A living will—also known as an Advance Health Care Directive—is a document in which the declarant or principal (person making the living will) specifies what kind of medical treatment the declarant does and does not want if the declarant has a medical emergency and is unable to communicate those wishes. A living will may direct health care providers to administer, withhold, or withdraw life-sustaining treatments if the declarant is in a terminal or irreversible condition.
Laws and terminology for documents related to living wills, Advance Health Care Directives, Do Not Resuscitate orders (DNRs), and other health care documents vary from state to state. These laws are generally located in a state’s statutes—often in the probate code or estates code.

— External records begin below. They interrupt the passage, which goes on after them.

-- ==== Sys2Proof/Machine/Ops.lean ====
section
/-! DEFINITION. Machine/Ops.lean: the named operations over the state that the instructions share: registers, program
counter, fatal conditions, stacks, scopes, heap, capacities, NaN draws. -/

namespace Sys2Proof.Machine

/-- What one step answers. -/
abbrev Result := Host.Outcome State Fault Refusal

/-- The cause code (60_exceptions.md R182). -/
def Cause.code : Cause → BitVec 8
  | .typeMismatchArith => 0x01
  | .typeMismatchProp => 0x02
  | .typeMismatchElem => 0x03
  | .noOrder => 0x04
  | .typeMismatchCall => 0x05
  | .stackUnderflow => 0x10
  | .scopeEmpty => 0x20
  | .poolIndexOutOfRange => 0x30
  | .registerIndexOutOfRange => 0x31
  | .poolTypeMismatch => 0x32
  | .pcOutOfRange => 0x33
  | .illegalInstruction => 0x40
  | .scopeKeyMissing => 0x41
  | .badIndex => 0x42
  | .resourceExhausted => 0x43

/-- The code of `RUN` (10_state.md R30); 3 is not used. -/
def RunState.code : RunState → BitVec 2
  | .running => 0
  | .haltedOk => 1
  | .haltedFault => 2

/-- Entry to a fatal condition (60_exceptions.md R181): the cause, the pc, the run state, and nothing else. There is no
return from one (R197). -/
def State.enterFatal (s : State) (c : Cause) : State :=
  { s with faultCause := c.code, faultPc := s.pc, run := .haltedFault }

/-- `raise Fatal(cause)` as the outcome of a step: a next state. -/
def raise (c : Cause) (s : State) : Result := .next (s.enterFatal c)

/-- The normal end of the run (10_state.md R20). -/
def State.haltOk (s : State) : State := { s with run := .haltedOk }

/-- Read register `r` (10_state.md R15). An index above 255 names no register; every instruction checks its indices first
(`withRegisters`), so the value here is never used for one. -/
def State.reg (s : State) (r : Nat) : Value := s.regs[r]?.getD .undefined

/-- `x[r] <- v` (10_state.md R15): register 0 is like any other. -/
def State.setReg (s : State) (r : Nat) (v : Value) : State := { s with regs := s.regs.setIfInBounds r v }

/-- `pc <- t` (10_state.md R22). -/
def State.jumpTo (s : State) (t : Int) : State := { s with pc := t }

/-- `pc <- pc + 1`, after an instruction that did not set `pc` itself (10_state.md R21). -/
def State.advance (s : State) : State := { s with pc := s.pc + 1 }

/-- Write the result of an arithmetic instruction: a definite Number, or a NaN whose bits are a free value, one draw each
(41_arithmetic.md R91; log entry 3). -/
def State.writeFloat (s : State) (dst : Nat) : FloatResult → State
  | .num f => s.setReg dst (.number f)
  | .nan => { s.setReg dst (.number (nanFrom (Config.nanGen s.nanDraws))) with nanDraws := s.nanDraws + 1 }

/-- Whether one more fits into a capacity that already holds `used` (20_memory.md R59; `none` is infinite). -/
def fits (used : Nat) : Option Nat → Bool
  | none => true
  | some m => decide (used < m)

/-- `CS.push(pc)` and `SS.push(empty mapping)` (43_control.md R127). -/
def State.pushFrame (s : State) : State :=
  { s with callStack := s.pc :: s.callStack, scopes := [] :: s.scopes }

/-- Replace the stacks by what is left after a pop (43_control.md R128). -/
def State.withStacks (s : State) (calls : List Int) (scopes : List Mapping) : State :=
  { s with callStack := calls, scopes := scopes }

/-- Replace the scope stack (45_scope_func.md R162: only its top is ever changed). -/
def State.withScopes (s : State) (scopes : List Mapping) : State := { s with scopes := scopes }

/-- `HEAP[h] <- c` for a handle in use (44_aggregate.md R143, R145). -/
def State.setCell (s : State) (h : Nat) (c : HeapCell) : State := { s with heap := Heap.setCell s.heap h c }

/-- `Alloc(c)` (20_memory.md R46): a fresh handle and the state with the new cell; none where `MAX_HEAP_CELLS` cells were
already allocated (R59). No cell is ever removed (R49), so the heap's size is the number allocated. -/
def State.alloc (s : State) (c : HeapCell) : Option (Nat × State) :=
  if fits s.heap.length s.cfg.maxHeapCells then
    some (s.nextHandle, { s.setCell s.nextHandle c with nextHandle := s.nextHandle + 1 })
  else none

/-- Use the object mapping of a handle (44_aggregate.md R142, R143); a handle without an object cell is what 20_memory.md
R57 rules out. -/
def withObject (s : State) (h : Nat) (k : Mapping → Result) : Result :=
  match Heap.cell s.heap h with
  | some (.obj m) => k m
  | some (.arr _) => .refused .illFormedHeap
  | none => .refused .illFormedHeap

/-- Use the sequence of an array's handle (44_aggregate.md R144, R145). -/
def withArray (s : State) (h : Nat) (k : List Value → Result) : Result :=
  match Heap.cell s.heap h with
  | some (.arr a) => k a
  | some (.obj _) => .refused .illFormedHeap
  | none => .refused .illFormedHeap

/-- `m.set(k, v)` under a capacity on the number of keys (20_memory.md R59): none where the key is absent and the mapping
already has that many. -/
def setWithin (cap : Option Nat) (m : Mapping) (k : Str) (v : Value) : Option Mapping :=
  if Mapping.has m k || fits m.length cap then some (Mapping.set m k v) else none

/-- The sequence after a write at position `p` (44_aggregate.md R145): overwritten, or grown with `Undefined` up to `p`. -/
def writeElement (a : List Value) (p : Nat) (v : Value) : List Value :=
  if p < a.length then a.set p v else a ++ List.replicate (p - a.length) .undefined ++ [v]

/-- Use the top scope and the scopes below it, or raise `ScopeEmpty` (60_exceptions.md R185). -/
def withTopScope (s : State) (k : Mapping → List Mapping → Result) : Result :=
  match s.scopes with
  | [] => raise .scopeEmpty s
  | top :: below => k top below

/-- The default `SCOPE_KEY` (45_scope_func.md R161): the decimal ASCII numeral without leading zeros. -/
def decimalKey (i : U32) : Str := (Nat.toDigits 10 i.toNat).map (fun c => BitVec.ofNat 8 c.toNat)

/-- `SCOPE_KEY(i)` (45_scope_func.md R161), for whichever key function the construction chose. -/
def scopeKey (cfg : Config) (i : U32) : Str :=
  match cfg.scopeKeys with
  | .decimal => decimalKey i
  | .implementation => Config.implementationKeys.key i

/-- `PROG_LEN` (00_scope.md section 4). -/
def Program.length : Program → Nat
  | .abstractForm code => code.length
  | .wordForm words => words.length

/-- The program as words (30_encoding.md R63, R69). -/
def Program.words : Program → List Word
  | .abstractForm code => code.map encode
  | .wordForm words => words

/-- Put a word at an index of a word-form program, growing it with illegal zero words where it is too short. -/
def placeWord (words : List Word) (n : Nat) (w : Word) : List Word :=
  if n < words.length then words.set n w else words ++ List.replicate (n - words.length) 0 ++ [w]

end Sys2Proof.Machine
end

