-- ==== Sys2Proof/Laws/Power.lean ====
section
/-! SUPPORT. Laws/Power.lean: what the digits of the binary logarithm, the range tests of `POW` and `powExact` say of the real
power (41_arithmetic.md R101): `pow_range` and `powExact_value`. -/

namespace Sys2Proof.Machine

theorem unitsPerOne_pos : (0 : ℝ) < unitsPerOne := by
  exact_mod_cast (show 0 < unitsPerOne by unfold unitsPerOne; positivity)

/-- The binary logarithm of a fixed-point mantissa. -/
noncomputable def mantissaLog (a : Nat) : ℝ := Real.logb 2 ((a : ℝ) / 2 ^ 192)

theorem mantissaLog_mono {a b : Nat} (ha : 0 < a) (h : a ≤ b) : mantissaLog a ≤ mantissaLog b := by
  unfold mantissaLog
  have : (0 : ℝ) < a := by exact_mod_cast ha
  have hab : (a : ℝ) ≤ b := by exact_mod_cast h
  exact Real.logb_le_logb_of_le (by norm_num) (by positivity) (by gcongr)

/-- One unit more in a mantissa of at least `2^192` adds at most `2^-191` to its logarithm. -/
theorem mantissaLog_succ {a : Nat} (h : 2 ^ 192 ≤ a) : mantissaLog (a + 1) ≤ mantissaLog a + 1 / 2 ^ 191 := by
  have ha : (2 : ℝ) ^ 192 ≤ a := by exact_mod_cast h
  have hpos : (0 : ℝ) < a := lt_of_lt_of_le (by positivity) ha
  have hsplit : mantissaLog (a + 1) = mantissaLog a + Real.logb 2 (1 + 1 / (a : ℝ)) := by
    unfold mantissaLog
    rw [← Real.logb_mul (by positivity) (by positivity)]
    congr 1
    push_cast
    field_simp
  have hlog : Real.log (1 + 1 / (a : ℝ)) ≤ 1 / 2 ^ 192 := by
    have h1 := Real.log_le_sub_one_of_pos (show (0 : ℝ) < 1 + 1 / (a : ℝ) by positivity)
    have h2 : 1 / (a : ℝ) ≤ 1 / 2 ^ 192 := one_div_le_one_div_of_le (by positivity) ha
    linarith
  have hln : (1 : ℝ) / 2 ≤ Real.log 2 := by have := Real.log_two_gt_d9; linarith
  have : Real.logb 2 (1 + 1 / (a : ℝ)) ≤ 1 / 2 ^ 191 := by
    rw [Real.logb, div_le_iff₀ (by linarith)]
    calc Real.log (1 + 1 / (a : ℝ)) ≤ 1 / 2 ^ 192 := hlog
      _ = 1 / 2 ^ 191 * (1 / 2) := by norm_num
      _ ≤ 1 / 2 ^ 191 * Real.log 2 := by gcongr
  rw [hsplit]
  linarith

/-- The digits are at most 2 below the logarithm they stand for, and never above it. -/
theorem logDigits_bounds (n : Nat) {a : Nat} (h₁ : 2 ^ 192 ≤ a) (h₂ : a < 2 ^ 193) :
    (logDigits n a : ℝ) ≤ 2 ^ n * mantissaLog a ∧
      2 ^ n * mantissaLog a ≤ logDigits n a + 1 + (2 ^ n - 1) / 2 ^ 190 := by
  have hpos {b : Nat} (h : 2 ^ 192 ≤ b) : (0 : ℝ) < b := by
    have : (2 : ℝ) ^ 192 ≤ b := by exact_mod_cast h
    exact lt_of_lt_of_le (by positivity) this
  induction n generalizing a with
  | zero =>
    have h0 := Real.logb_nonneg (b := 2) (x := (a : ℝ) / 2 ^ 192) (by norm_num)
      (by rw [le_div_iff₀ (by positivity)]; have : (2 : ℝ) ^ 192 ≤ a := by exact_mod_cast h₁
          linarith)
    have h1 : Real.logb 2 ((a : ℝ) / 2 ^ 192) ≤ 1 := by
      rw [Real.logb_le_iff_le_rpow (by norm_num) (by have := hpos h₁; positivity)]
      have : (a : ℝ) ≤ 2 ^ 193 := by exact_mod_cast h₂.le
      rw [Real.rpow_one, div_le_iff₀ (by positivity)]
      linarith
    simp only [logDigits, mantissaLog, Nat.cast_zero, pow_zero, one_mul, zero_add, sub_self, zero_div, add_zero]
    exact ⟨h0, h1⟩
  | succ n ih =>
    simp only [logDigits]
    generalize hs : a * a / 2 ^ 192 = s
    have hle : s * 2 ^ 192 ≤ a * a := by rw [← hs]; exact Nat.div_mul_le_self _ _
    have hlt : a * a < (s + 1) * 2 ^ 192 := by
      rw [← hs]
      have := Nat.lt_div_mul_add (a := a * a) (b := 2 ^ 192) (by norm_num)
      rw [Nat.add_mul, Nat.one_mul]
      exact this
    have hs₁ : 2 ^ 192 ≤ s := by rw [← hs, Nat.le_div_iff_mul_le (by norm_num)]; exact Nat.mul_le_mul h₁ h₁
    have hs₂ : s < 2 ^ 194 := by
      have : a * a < 2 ^ 193 * 2 ^ 193 := Nat.mul_lt_mul'' h₂ h₂
      omega
    have hdouble : 2 * mantissaLog a = Real.logb 2 ((a * a : ℝ) / 2 ^ 192 / 2 ^ 192) := by
      have := hpos h₁
      unfold mantissaLog
      rw [← Real.logb_rpow_eq_mul_logb_of_pos (by positivity)]
      congr 1
      rw [show (2 : ℝ) = ((2 : ℕ) : ℝ) by norm_num, Real.rpow_natCast]
      push_cast
      field_simp
    have hsp := hpos hs₁
    have hlow : mantissaLog s ≤ 2 * mantissaLog a := by
      rw [hdouble, mantissaLog]
      have : (s : ℝ) * 2 ^ 192 ≤ a * a := by exact_mod_cast hle
      refine Real.logb_le_logb_of_le (by norm_num) (by positivity) ?_
      gcongr
      rwa [le_div_iff₀ (by positivity)]
    have hhigh : 2 * mantissaLog a ≤ mantissaLog (s + 1) := by
      have := hpos h₁
      rw [hdouble, mantissaLog]
      have : (a * a : ℝ) ≤ (s + 1 : ℕ) * 2 ^ 192 := by exact_mod_cast hlt.le
      refine Real.logb_le_logb_of_le (by norm_num) (by positivity) ?_
      gcongr
      rwa [div_le_iff₀ (by positivity)]
    have hsucc := mantissaLog_succ hs₁
    have hpow : (0 : ℝ) < 2 ^ n := by positivity
    have hpow1 : (2 : ℝ) ^ (n + 1) = 2 * 2 ^ n := by ring
    split
    · rename_i hsmall
      obtain ⟨ih₁, ih₂⟩ := ih hs₁ hsmall
      rw [hpow1]
      constructor <;> nlinarith
    · rename_i hbig
      have hh₁ : 2 ^ 192 ≤ s / 2 := by omega
      obtain ⟨ih₁, ih₂⟩ := ih hh₁ (by omega)
      have hhalf : ∀ b : Nat, 0 < b → mantissaLog (2 * b) = 1 + mantissaLog b := by
        intro b hb
        have : (0 : ℝ) < b := by exact_mod_cast hb
        unfold mantissaLog
        rw [← Real.logb_self_eq_one (b := 2) (by norm_num), ← Real.logb_mul (by norm_num) (by positivity)]
        congr 1
        push_cast
        ring
      have hl := mantissaLog_mono (a := 2 * (s / 2)) (b := s) (by omega) (by omega)
      have hu := mantissaLog_mono (a := s) (b := 2 * (s / 2) + 1) (by omega) (by omega)
      have hu' := mantissaLog_succ (a := 2 * (s / 2)) (by omega)
      rw [hhalf _ (by omega)] at hl hu'
      rw [hpow1]
      push_cast
      constructor <;> nlinarith
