/-- `2^1025`, `2^-1023` and `2^1`: a power of each range. -/
theorem witness_PowOverflowsAndUnderflows :
    let s := numbers 0x4000000000000000 0x4090040000000000
    s.reg 1 = .number 0x4000000000000000 ∧ s.reg 2 = .number 0x4090040000000000 ∧
    fIsFinite 0x4000000000000000 = true ∧ fIsZero 0x4000000000000000 = false ∧ fIsFinite 0x4090040000000000 = true ∧
    fIsZero 0x4090040000000000 = false ∧ (fSign 0x4000000000000000 = true → IsIntegral 0x4090040000000000) ∧
    (2 : ℝ) ^ 1024 * (1 + 1 / 2 ^ 50) ≤ realPower 0x4000000000000000 0x4090040000000000 ∧
    realPower 0x4000000000000000 0xC08FF80000000000 ≤ (1 / 2 : ℝ) ^ 1022 * (1 - 1 / 2 ^ 49) ∧
    (1 / 2 : ℝ) ^ 1022 ≤ realPower 0x4000000000000000 fOne ∧
    realPower 0x4000000000000000 fOne ≤ (2 : ℝ) ^ 1024 * (1 - 1 / 2 ^ 49) := by
  have hx : 0 < fMagnitude 0x4000000000000000 := by decide +kernel
  have hodd : (oddPart (fMagnitude 0x4000000000000000)).1 = 1 := by decide +kernel
  have p₁ := realPower_integer (y := 0x4090040000000000) hx (by decide +kernel) (.inr hodd)
  have p₂ := realPower_integer (y := 0xC08FF80000000000) hx (by decide +kernel) (.inr hodd)
  have p₃ := realPower_integer (y := fOne) hx (by decide +kernel) (.inr hodd)
  rw [hodd, Nat.cast_one, one_pow, one_mul] at p₁ p₂ p₃
  rw [show powExponent 0x4000000000000000 0x4090040000000000 = 1025 by decide +kernel] at p₁
  rw [show powExponent 0x4000000000000000 0xC08FF80000000000 = -1023 by decide +kernel] at p₂
  rw [show powExponent 0x4000000000000000 fOne = 1 by decide +kernel] at p₃
  have e₁ : (2 : ℝ) ^ (1025 : ℤ) = 2 ^ 1024 * 2 := by
    rw [show (1025 : ℤ) = ((1024 + 1 : ℕ) : ℤ) by norm_num, zpow_natCast, pow_succ]
  have e₂ : (2 : ℝ) ^ (-1023 : ℤ) = (1 / 2) ^ 1022 * (1 / 2) := by
    rw [show (-1023 : ℤ) = -((1022 + 1 : ℕ) : ℤ) by norm_num, zpow_neg, zpow_natCast, ← inv_pow, pow_succ, one_div]
  refine ⟨by decide +kernel, by decide +kernel, by decide +kernel, by decide +kernel, by decide +kernel,
    by decide +kernel, fun h => absurd h (by decide +kernel), ?_, ?_, ?_, ?_⟩
  · rw [p₁, e₁]
    exact mul_le_mul_of_nonneg_left (by norm_num) (pow_nonneg (by norm_num) _)
  · rw [p₂, e₂]
    exact mul_le_mul_of_nonneg_left (by norm_num) (pow_nonneg (by norm_num) _)
  · rw [p₃, zpow_one]
    exact (pow_le_one₀ (by norm_num) (by norm_num)).trans (by norm_num)
  · rw [p₃, zpow_one]
    have h : (1 : ℝ) ≤ 2 ^ 1022 := one_le_pow₀ (by norm_num)
    rw [show (2 : ℝ) ^ 1024 = 2 ^ 1022 * 2 ^ 2 from pow_add 2 1022 2]
    generalize (2 : ℝ) ^ 1022 = w at h
    norm_num
    linarith

theorem witness_RunLoopsUntilHalted :
    started.haltOk.run ≠ .running ∧ started.run = .running ∧ (∃ t, step started = .next t) ∧ HandlesOk started ∧
    (∃ t, RunsTo started t) ∧ ∃ t, RunsTo { started with pc := -1 } t := by
  obtain ⟨t, h, -⟩ := witness_started_steps
  have ends : ∀ s : State, (match runFor 2 s with | .next t => t.run != .running | _ => false) = true → ∃ t, RunsTo s t := by
    intro s hs
    obtain ⟨t, ht, hr⟩ := next_of (p := fun t => t.run != .running) hs
    exact ⟨t, 2, ht, by simpa using hr⟩
  exact ⟨by decide, rfl, ⟨t, h⟩, given_handlesOk_nil, ends _ (by decide +kernel), ends _ (by decide +kernel)⟩

end Sys2Proof.Tests
end

section
/-! PROOFS of 10_state.md: the fetch (R20), the counter after an instruction (R22), the fault record (R29). -/

namespace Sys2Proof.Proofs

open Sys2Proof.Machine

/-! The fetch and the step, one equation per case (10_state.md R20, 30_encoding.md R68) -/

/-- `PROG_LEN` is the normal end, whichever the program form. -/
theorem fetch_at_end {s : State} (h : s.pc = s.prog.length) : fetch s = .endOfProgram := by
  simp [fetch, h]

/-- Inside the program the fetch reads it. -/
theorem fetch_inside {s : State} (h0 : 0 ≤ s.pc) (h1 : s.pc < s.prog.length) : fetch s = s.prog.at s.pc.toNat := by
  rw [fetch, if_neg (by omega), if_neg (by omega)]

/-- A program holds nothing beyond its length. -/
theorem program_at_beyond {p : Program} {n : Nat} (h : p.length ≤ n) : p.at n = .outOfRange := by
  cases p with
  | abstractForm code =>
    have hn : code[n]? = none := List.getElem?_eq_none h
    simp [Program.at, hn]
  | wordForm words =>
    have hn : words[n]? = none := List.getElem?_eq_none h
    simp [Program.at, hn]

/-- Below 0 and above `PROG_LEN` the counter is out of range. -/
theorem fetch_outside {s : State} (h : s.pc < 0 ∨ s.prog.length < s.pc) : fetch s = .outOfRange := by
  rw [fetch, if_neg (by omega)]
  split
  · rfl
  · exact program_at_beyond (by omega)

theorem program_at_abstract {code : List Instr} {n : Nat} {i : Instr} (h : code[n]? = some i) :
    (Program.abstractForm code).at n = .instruction i := by
  simp [Program.at, h]

theorem program_at_legal {words : List Word} {n : Nat} {w : Word} {i : Instr} (h : words[n]? = some w)
    (hd : decode w = .ok i) : (Program.wordForm words).at n = .instruction i := by
  simp [Program.at, h, hd]

theorem program_at_illegal {words : List Word} {n : Nat} {w : Word} {e : Illegal} (h : words[n]? = some w)
    (hd : decode w = .error e) : (Program.wordForm words).at n = .illegal e := by
  simp [Program.at, h, hd]

theorem step_endOfProgram {s : State} (hr : s.run = .running) (hf : fetch s = .endOfProgram) :
    step s = .next s.haltOk := by
  simp [step, hr, hf]

theorem step_outOfRange {s : State} (hr : s.run = .running) (hf : fetch s = .outOfRange) :
    step s = raise .pcOutOfRange s := by
  simp [step, hr, hf]

theorem step_illegal {s : State} {e : Illegal} (hr : s.run = .running) (hf : fetch s = .illegal e) :
    step s = raise .illegalInstruction s := by
  simp [step, hr, hf]

theorem step_instruction {s : State} {i : Instr} (hr : s.run = .running) (hf : fetch s = .instruction i) :
    step s = exec i s := by
  simp [step, hr, hf]

/-- Settles O6: each of the three ranges of the counter decides the fetch, and the fetch decides the step. -/
theorem fetchFollowsTheCounter : Obligations.FetchFollowsTheCounter := by
  intro s hr
  refine ⟨fun h => step_endOfProgram hr (fetch_at_end h), fun h => step_outOfRange hr (fetch_outside h),
    fun h0 h1 => ?_⟩
  have hf := fetch_inside h0 h1
  have hn : s.pc.toNat < s.prog.length := by omega
  split
  · rename_i code hp
    rw [hp] at hf hn
    have hi : code[s.pc.toNat]? = some code[s.pc.toNat] := List.getElem?_eq_getElem hn
    exact ⟨_, hi, step_instruction hr (hf.trans (program_at_abstract hi))⟩
  · rename_i words hp
    rw [hp] at hf hn
    have hw : words[s.pc.toNat]? = some words[s.pc.toNat] := List.getElem?_eq_getElem hn
    refine ⟨_, hw, ?_⟩
    cases hd : decode words[s.pc.toNat] with
    | ok i => exact .inl ⟨i, rfl, step_instruction hr (hf.trans (program_at_legal hw hd))⟩
    | error e => exact .inr ⟨⟨e, rfl⟩, step_illegal hr (hf.trans (program_at_illegal hw hd))⟩

/-! The counter after an instruction (10_state.md R22) -/

/-- If the result is a state that is still running, its counter satisfies `P`. -/
def EndsAt (P : Int → Prop) (res : Result) : Prop := ∀ t, res = .next t → t.run = .running → P t.pc

section EndsAt
variable {P : Int → Prop} {s : State}

theorem endsAt_next (h : P s.pc) : EndsAt P (.next s) := by
  intro t ht _
  rwa [next_inj ht]

/-- A fatal condition ends the run, so it claims nothing of the counter. -/
theorem not_running_enterFatal {c : Cause} : (s.enterFatal c).run ≠ .running := by simp

theorem endsAt_raise {c : Cause} : EndsAt P (raise c s) := by
  intro t ht hrun
  rw [raise_next] at ht
  exact absurd (ht ▸ hrun) not_running_enterFatal

theorem endsAt_withRegisters {used : List Nat} {k : Result} (hk : EndsAt P k) : EndsAt P (withRegisters used s k) := by
  intro t ht hrun
  rcases withRegisters_next ht with ⟨-, h⟩ | rfl
  · exact hk t h hrun
  · exact absurd hrun not_running_enterFatal

theorem endsAt_withObjectKey {obj key : Nat} {k : Nat → Str → Result} (hk : ∀ h u, EndsAt P (k h u)) :
    EndsAt P (withObjectKey s obj key k) := by
  intro t ht hrun
  rcases withObjectKey_next ht with ⟨h, u, -, -, hn⟩ | rfl
  · exact hk h u t hn hrun
  · exact absurd hrun not_running_enterFatal

theorem endsAt_withArrayPosition {arr idx : Nat} {k : Nat → Nat → Result} (hk : ∀ h p, EndsAt P (k h p)) :
    EndsAt P (withArrayPosition s arr idx k) := by
  intro t ht hrun
  rcases withArrayPosition_next ht with ⟨h, f, p, -, -, -, hn⟩ | rfl | rfl
  · exact hk h p t hn hrun
  · exact absurd hrun not_running_enterFatal
  · exact absurd hrun not_running_enterFatal

theorem endsAt_withObject {h : Nat} {k : Mapping → Result} (hk : ∀ m, EndsAt P (k m)) :
    EndsAt P (withObject s h k) := by
  intro t ht hrun
  obtain ⟨m, -, hn⟩ := withObject_next ht
  exact hk m t hn hrun

theorem endsAt_withArray {h : Nat} {k : List Value → Result} (hk : ∀ a, EndsAt P (k a)) :
    EndsAt P (withArray s h k) := by
  intro t ht hrun
  obtain ⟨a, -, hn⟩ := withArray_next ht
  exact hk a t hn hrun

theorem endsAt_withTopScope {k : Mapping → List Mapping → Result} (hk : ∀ top below, EndsAt P (k top below)) :
    EndsAt P (withTopScope s k) := by
  intro t ht hrun
  rcases withTopScope_next ht with ⟨top, below, -, hn⟩ | rfl
  · exact hk top below t hn hrun
  · exact absurd hrun not_running_enterFatal

end EndsAt

/-- The result of an instruction that does not set `pc` itself (10_state.md R21). -/
abbrev Advances (s : State) (res : Result) : Prop := EndsAt (fun pc' => pc' = s.pc + 1) res

/-- An update that leaves the counter alone, followed by the increment. -/
theorem advances_next {s t : State} (h : t.pc = s.pc) : Advances s (.next t.advance) :=
  endsAt_next (by rw [advance_pc, h])

@[simp] theorem writeFloat_pc (s : State) (dst : Nat) (r : FloatResult) : (s.writeFloat dst r).pc = s.pc := by
  cases r <;> rfl

theorem advances_binaryArith (op : F64 → F64 → FloatResult) (dst a b : Nat) (s : State) :
    Advances s (binaryArith op dst a b s) := by
  intro t ht hrun
  rcases binaryArith_next ht with ⟨c, rfl⟩ | ⟨-, r, rfl⟩
  · exact absurd hrun not_running_enterFatal
  · simp

theorem advances_ordered (holds : ValueOrder → Bool) (a b : Nat) (s : State) : Advances s (ordered holds a b s) := by
  refine endsAt_withRegisters ?_
  split
  · exact endsAt_raise
  · split
    · exact endsAt_raise
    · exact advances_next rfl
  · exact advances_next rfl

theorem advances_newAggregate (c : HeapCell) (make : Nat → Value) (dst : Nat) (s : State) :
    Advances s (newAggregate c make dst s) := by
  refine endsAt_withRegisters ?_
  split
  · rename_i h t ha
    obtain ⟨-, -, rfl⟩ := alloc_some ha
    exact advances_next rfl
  · exact endsAt_raise

theorem advances_writeScope (var : U32) (v : Value) (s : State) : Advances s (writeScope var v s) := by
  refine endsAt_withTopScope fun top below => ?_
  split
  · exact advances_next rfl
  · exact endsAt_raise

In Rhode Island, a living will is legally recognized as an Advance Directive for Health Care. This document allows an individual, known as the declarant, to outline their preferences for medical treatment in the event that they are unable to communicate their wishes due to a medical emergency. The living will can include instructions on the administration, withholding, or withdrawal of life-sustaining treatments if the declarant is in a terminal condition or permanently unconscious. Rhode Island law requires that the living will be in writing, signed by the declarant, and witnessed by two individuals who are not beneficiaries or responsible for the declarant's healthcare costs. The document may also be notarized. Additionally, Rhode Island recognizes Do Not Resuscitate (DNR) orders, which are separate directives that inform medical personnel not to perform CPR if the patient's breathing or heartbeat stops. The state's statutes governing these matters can typically be found in the Health and Safety section, specifically under the Rights of the Terminally Ill Act.